Could you repeat the records shown below exactly as written?

▶ _Supplied records_:
■ ■ ■ ■
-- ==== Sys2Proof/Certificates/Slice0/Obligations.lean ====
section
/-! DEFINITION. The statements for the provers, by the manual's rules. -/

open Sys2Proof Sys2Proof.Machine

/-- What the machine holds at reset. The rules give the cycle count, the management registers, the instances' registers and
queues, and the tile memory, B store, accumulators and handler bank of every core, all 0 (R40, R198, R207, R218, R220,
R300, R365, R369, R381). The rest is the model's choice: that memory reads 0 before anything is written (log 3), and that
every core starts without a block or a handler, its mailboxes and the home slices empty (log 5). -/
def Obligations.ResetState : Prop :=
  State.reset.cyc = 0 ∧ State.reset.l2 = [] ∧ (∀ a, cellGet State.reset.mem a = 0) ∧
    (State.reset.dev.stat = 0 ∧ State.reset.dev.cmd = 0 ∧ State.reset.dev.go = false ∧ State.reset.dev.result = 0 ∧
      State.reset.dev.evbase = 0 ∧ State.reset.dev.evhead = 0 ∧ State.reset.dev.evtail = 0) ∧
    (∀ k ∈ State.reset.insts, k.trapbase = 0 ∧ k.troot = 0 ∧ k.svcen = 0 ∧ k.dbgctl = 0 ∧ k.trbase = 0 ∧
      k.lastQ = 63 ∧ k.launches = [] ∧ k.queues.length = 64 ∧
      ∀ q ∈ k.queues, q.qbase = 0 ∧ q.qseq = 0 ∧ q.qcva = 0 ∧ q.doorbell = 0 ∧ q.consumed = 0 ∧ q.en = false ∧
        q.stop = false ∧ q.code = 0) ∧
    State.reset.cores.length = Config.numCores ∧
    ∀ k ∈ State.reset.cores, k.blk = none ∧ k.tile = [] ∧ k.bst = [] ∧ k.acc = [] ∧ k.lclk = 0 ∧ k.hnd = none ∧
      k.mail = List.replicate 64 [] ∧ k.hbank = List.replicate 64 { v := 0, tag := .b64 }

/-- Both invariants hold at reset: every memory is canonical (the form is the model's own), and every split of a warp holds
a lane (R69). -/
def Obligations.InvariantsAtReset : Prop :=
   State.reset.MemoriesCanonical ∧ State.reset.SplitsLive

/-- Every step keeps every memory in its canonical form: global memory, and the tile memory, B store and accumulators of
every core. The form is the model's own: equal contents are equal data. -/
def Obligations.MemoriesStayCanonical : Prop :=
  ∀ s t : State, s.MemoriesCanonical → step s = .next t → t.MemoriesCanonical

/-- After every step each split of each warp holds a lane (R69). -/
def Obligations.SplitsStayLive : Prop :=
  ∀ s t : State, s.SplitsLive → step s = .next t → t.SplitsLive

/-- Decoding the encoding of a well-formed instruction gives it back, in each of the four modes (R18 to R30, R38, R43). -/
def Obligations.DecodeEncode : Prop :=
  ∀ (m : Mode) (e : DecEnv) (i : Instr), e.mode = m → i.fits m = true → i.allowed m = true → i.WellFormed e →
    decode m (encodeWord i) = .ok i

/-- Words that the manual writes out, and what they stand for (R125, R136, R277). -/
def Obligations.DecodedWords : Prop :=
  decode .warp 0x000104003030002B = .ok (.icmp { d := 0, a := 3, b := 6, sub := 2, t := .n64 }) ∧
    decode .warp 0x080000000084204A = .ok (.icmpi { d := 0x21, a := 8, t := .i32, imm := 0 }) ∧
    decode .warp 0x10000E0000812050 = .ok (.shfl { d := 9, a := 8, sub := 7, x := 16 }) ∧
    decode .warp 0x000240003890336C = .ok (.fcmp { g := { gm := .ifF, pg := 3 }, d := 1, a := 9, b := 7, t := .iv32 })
■ ■ ■ ■
▶ _Result for this task_:
-- ==== Sys2Proof/Certificates/Slice0/Obligations.lean ====
section
/-! DEFINITION. The statements for the provers, by the manual's rules. -/

open Sys2Proof Sys2Proof.Machine

/-- What the machine holds at reset. The rules give the cycle count, the management registers, the instances' registers and
queues, and the tile memory, B store, accumulators and handler bank of every core, all 0 (R40, R198, R207, R218, R220,
R300, R365, R369, R381). The rest is the model's choice: that memory reads 0 before anything is written (log 3), and that
every core starts without a block or a handler, its mailboxes and the home slices empty (log 5). -/
def Obligations.ResetState : Prop :=
  State.reset.cyc = 0 ∧ State.reset.l2 = [] ∧ (∀ a, cellGet State.reset.mem a = 0) ∧
    (State.reset.dev.stat = 0 ∧ State.reset.dev.cmd = 0 ∧ State.reset.dev.go = false ∧ State.reset.dev.result = 0 ∧
      State.reset.dev.evbase = 0 ∧ State.reset.dev.evhead = 0 ∧ State.reset.dev.evtail = 0) ∧
    (∀ k ∈ State.reset.insts, k.trapbase = 0 ∧ k.troot = 0 ∧ k.svcen = 0 ∧ k.dbgctl = 0 ∧ k.trbase = 0 ∧
      k.lastQ = 63 ∧ k.launches = [] ∧ k.queues.length = 64 ∧
      ∀ q ∈ k.queues, q.qbase = 0 ∧ q.qseq = 0 ∧ q.qcva = 0 ∧ q.doorbell = 0 ∧ q.consumed = 0 ∧ q.en = false ∧
        q.stop = false ∧ q.code = 0) ∧
    State.reset.cores.length = Config.numCores ∧
    ∀ k ∈ State.reset.cores, k.blk = none ∧ k.tile = [] ∧ k.bst = [] ∧ k.acc = [] ∧ k.lclk = 0 ∧ k.hnd = none ∧
      k.mail = List.replicate 64 [] ∧ k.hbank = List.replicate 64 { v := 0, tag := .b64 }

/-- Both invariants hold at reset: every memory is canonical (the form is the model's own), and every split of a warp holds
a lane (R69). -/
def Obligations.InvariantsAtReset : Prop :=
   State.reset.MemoriesCanonical ∧ State.reset.SplitsLive

/-- Every step keeps every memory in its canonical form: global memory, and the tile memory, B store and accumulators of
every core. The form is the model's own: equal contents are equal data. -/
def Obligations.MemoriesStayCanonical : Prop :=
  ∀ s t : State, s.MemoriesCanonical → step s = .next t → t.MemoriesCanonical

/-- After every step each split of each warp holds a lane (R69). -/
def Obligations.SplitsStayLive : Prop :=
  ∀ s t : State, s.SplitsLive → step s = .next t → t.SplitsLive

/-- Decoding the encoding of a well-formed instruction gives it back, in each of the four modes (R18 to R30, R38, R43). -/
def Obligations.DecodeEncode : Prop :=
  ∀ (m : Mode) (e : DecEnv) (i : Instr), e.mode = m → i.fits m = true → i.allowed m = true → i.WellFormed e →
    decode m (encodeWord i) = .ok i

/-- Words that the manual writes out, and what they stand for (R125, R136, R277). -/
def Obligations.DecodedWords : Prop :=
  decode .warp 0x000104003030002B = .ok (.icmp { d := 0, a := 3, b := 6, sub := 2, t := .n64 }) ∧
    decode .warp 0x080000000084204A = .ok (.icmpi { d := 0x21, a := 8, t := .i32, imm := 0 }) ∧
    decode .warp 0x10000E0000812050 = .ok (.shfl { d := 9, a := 8, sub := 7, x := 16 }) ∧
    decode .warp 0x000240003890336C = .ok (.fcmp { g := { gm := .ifF, pg := 3 }, d := 1, a := 9, b := 7, t := .iv32 })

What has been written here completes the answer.